Building relationships is the key to classroom management. I am a firm believer in this basic foundation of sound teaching. Knowing the goals and interests of your students and tailor-making your lesson plans to engage with their unique learning styles makes any job of an educator easier in the long run when students exit your classroom with a stronger academic foothold and sense of citizenship. However, what no one prepared me for is one of the biggest roadblocks in education and engagement: multiple Chromebook tabs and the cellphone. 

Technology in the classroom is supposed to make note-taking easier, make finding answers to questions quicker and give students the ability to access multiple resources with a couple of keystrokes. You don’t have to go to the library to access news articles, academic articles or differing viewpoints on topics, you can flip open your Chromebook and access all of that information within a 45-minute lesson. However, you can also access Snapchat, Instagram, Youtube, the addicting snake game and even different sports games that are going on in the world. I have had to stop multiple students from accessing football games while I’m talking about Social Studies topics. The solution is not to ask students to put all technology away and keep your classroom a device-free zone. Most jobs after our students graduate high school involve devices and tech tools, we need to teach students how to use it responsibly. 

I have had basic classroom rules since I have started teaching: be responsible, be respectful and be engaged.
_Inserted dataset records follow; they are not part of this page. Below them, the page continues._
/-- A function-level reset, a hot reset or a link-down (R519); `down` when the link itself goes down. -/
def pcieReset (down : Bool) (s : State) : State :=
  let gone := s.host.queue.filter fun e => fromRing e.req
  let s := gone.foldl discardEntry s
  { s with
    host := { s.host with
      pcie := {}, msixEn := false, msixPend := false, vecMask := true, funcMask := false, busMaster := false
      linkWidth := if down then 0 else s.host.linkWidth, linkGen := if down then 0 else s.host.linkGen
      rings := s.host.rings.map fun g => { g with enable := false, db := 0, secondDb := 0, dbBefore := none, due := [] }
      queue := s.host.queue.filter fun e => !fromRing e.req
      waits := s.host.waits.map fun w => if fromRing w.req then { w with muted := true } else w }
    boot := { s.boot with perst := s.boot.perst && !down, training := s.boot.training && !down } }

/-- PCIE_PERST_N low or a link-down takes the link, a function-level or hot reset leaves it (R519, R557). -/
def execPcieReset (t : Nat) (perst : Bool) (s : State) : Outcome State Fault Refusal := .next (acceptGo (pcieReset perst (begin_ t s)))

/-- Link training starts: power is good, the Base PLL is locked and PCIE_PERST_N is high (R557). -/
def linkTraining (ps : Nat) (s : State) : State :=
  let s := begin_ ps s
  if running s && s.boot.powerGood then { s with boot := { s.boot with training := true, perst := true } } else s

def execLinkTrainingStart (t : Nat) (s : State) : Outcome State Fault Refusal := .next (linkTraining t s)

/-- The link comes up at a width and a generation, and the host enables DMA (R486, R521, R557). -/
def linkUp (ps width gen : Nat) (s : State) : State :=
  let s := begin_ ps s
  if running s && s.boot.training && ([1, 2, 4] : List Nat).contains width && decide (1 ≤ gen ∧ gen ≤ 4) then
    { s with host := { s.host with linkWidth := width, linkGen := gen, busMaster := true } }
  else s

def execPcieLinkUp (t width gen : Nat) (s : State) : Outcome State Fault Refusal := .next (linkUp t width gen s)

/-! ### RING_CONFIGURE and RING_STATUS (R525, R526) -/

/-- The fields that a ring's kind uses (R525). -/
def ringFields (r : Nat) : List Fld :=
  [F 0 2 (fun v => decide (v < 192 ∨ (224 ≤ v ∧ v < 256))), F 2 1 (fun v => v == 0 || v == (if isEvt r then 2 else 1)), rsvF 3 1,
   whenF (isRx r) 4 1 0 12, whenF (isTx r) 5 1 0 7, whenF (isTx r) 6 1 0 15, whenF (isRx r) 7 1 0 255, whenF (isRx r) 8 2 0 65535,
   whenF (isEvt r) 10 2 0 65535, rsvF 12 4]

def ringCfgOf (p : Bytes) : RingCfg :=
  { use := fld p 2 1, bufCode := fld p 4 1, priority := fld p 5 1, port := fld p 6 1, codeMask := fld p 7 1, portMask := fld p 8 2
    classMask := fld p 10 2 }

def hRingConfigure : Handler := fun q s =>
  let p := q.params
  let r := fld p 0 2
  checked q 16 (ringFields r) <|
  refuseIf (audioHolder s.shadow r).isSome stBadState 0 <|
  writes (fun c => { c with rings := c.rings.set r (ringCfgOf p) }) s

def execRingConfigure (q : Req) (s : State) : Outcome State Fault Refusal := cmdRow 0x0910 hRingConfigure q s

/-- USE of a ring (R526). -/
def ringUse (s : State) (r : Nat) : Nat :=
  if isCmd r then 4 else if (audioHolder s.work r).isSome then 3 else (nth s.work.rings r).use

def ringStatusReply (s : State) (r : Nat) : Bytes :=
  let g := ringOf s r
  leBytes 2 r ++ leBytes 1 (ringUse s r) ++ leBytes 1 (packBits [g.enable, g.fault]) ++ leBytes 2 g.head ++ leBytes 2 g.db ++
  leBytes 2 g.second ++ leBytes 2 g.secondDb ++ leBytes 1 g.faultCause ++ zeros 3 ++ leBytes 8 g.items ++ leBytes 8 g.bytes ++
  leBytes 8 g.ringShort ++ leBytes 8 g.tsqOverflows ++ leBytes 8 g.lateDrops ++ leBytes 8 g.eventsLost ++
  leBytes 8 (if isRx r then s.host.noRingDrops else 0)

def hRingStatus : Handler := fun q s => checked q 4 [inF 0 2 0 255, rsvF 2 2] <| .done (ringStatusReply s (fld q.params 0 2)) s

def execRingStatus (q : Req) (s : State) : Outcome State Fault Refusal := cmdRow 0x0911 hRingStatus q s

end Sys2Proof.Machine
end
However, over time and with the aid of a graduate-level class I’m taking at the University of St. Francis (EEND675), I realize that I need tech rules in my classroom as well. 

Rule Number One: Put your cell phone away. You don’t need it on your desk. You don’t need it in your lap. You can zip it away in your bookbag. You don’t need to feel it vibrate. You are not trading stocks or writing an investigative journalism piece, the cell phone can wait, silently, in your backpack. I have about an 80% success rate with this rule in the classroom. Other students need constant reminders but they do put the cellphone away from sight once I remind them. 

Rule Number Two: Look to the daily agenda regarding Chromebook use. Every lesson in my class does not use a device. Sometimes you need your Chromebook and sometimes you don’t. We might even use it for 5 minutes for a quick Google Form check or for the whole period while you are researching for a project. Green means use the device, yellow means place it on your desk, and red means you don’t need it during today’s lesson. 

The Last Rule: If your Chromebook isn’t on you, you cannot use your cellphone. You need to be responsible for bringing your educational device fully charged, just like you remembered to bring your cell phone fully charged. Since a cell phone is not an educational device, you can use paper and a writing utensil, just like when I was in school and walked 5 miles in the snow to go anywhere, with no shoes too (add another old school reference for drama).

Hopefully, with these rules, responsible technology use can be shared amongst the teacher and students and an effective learning environment with tech tools will be an opportunity and not a hindrance.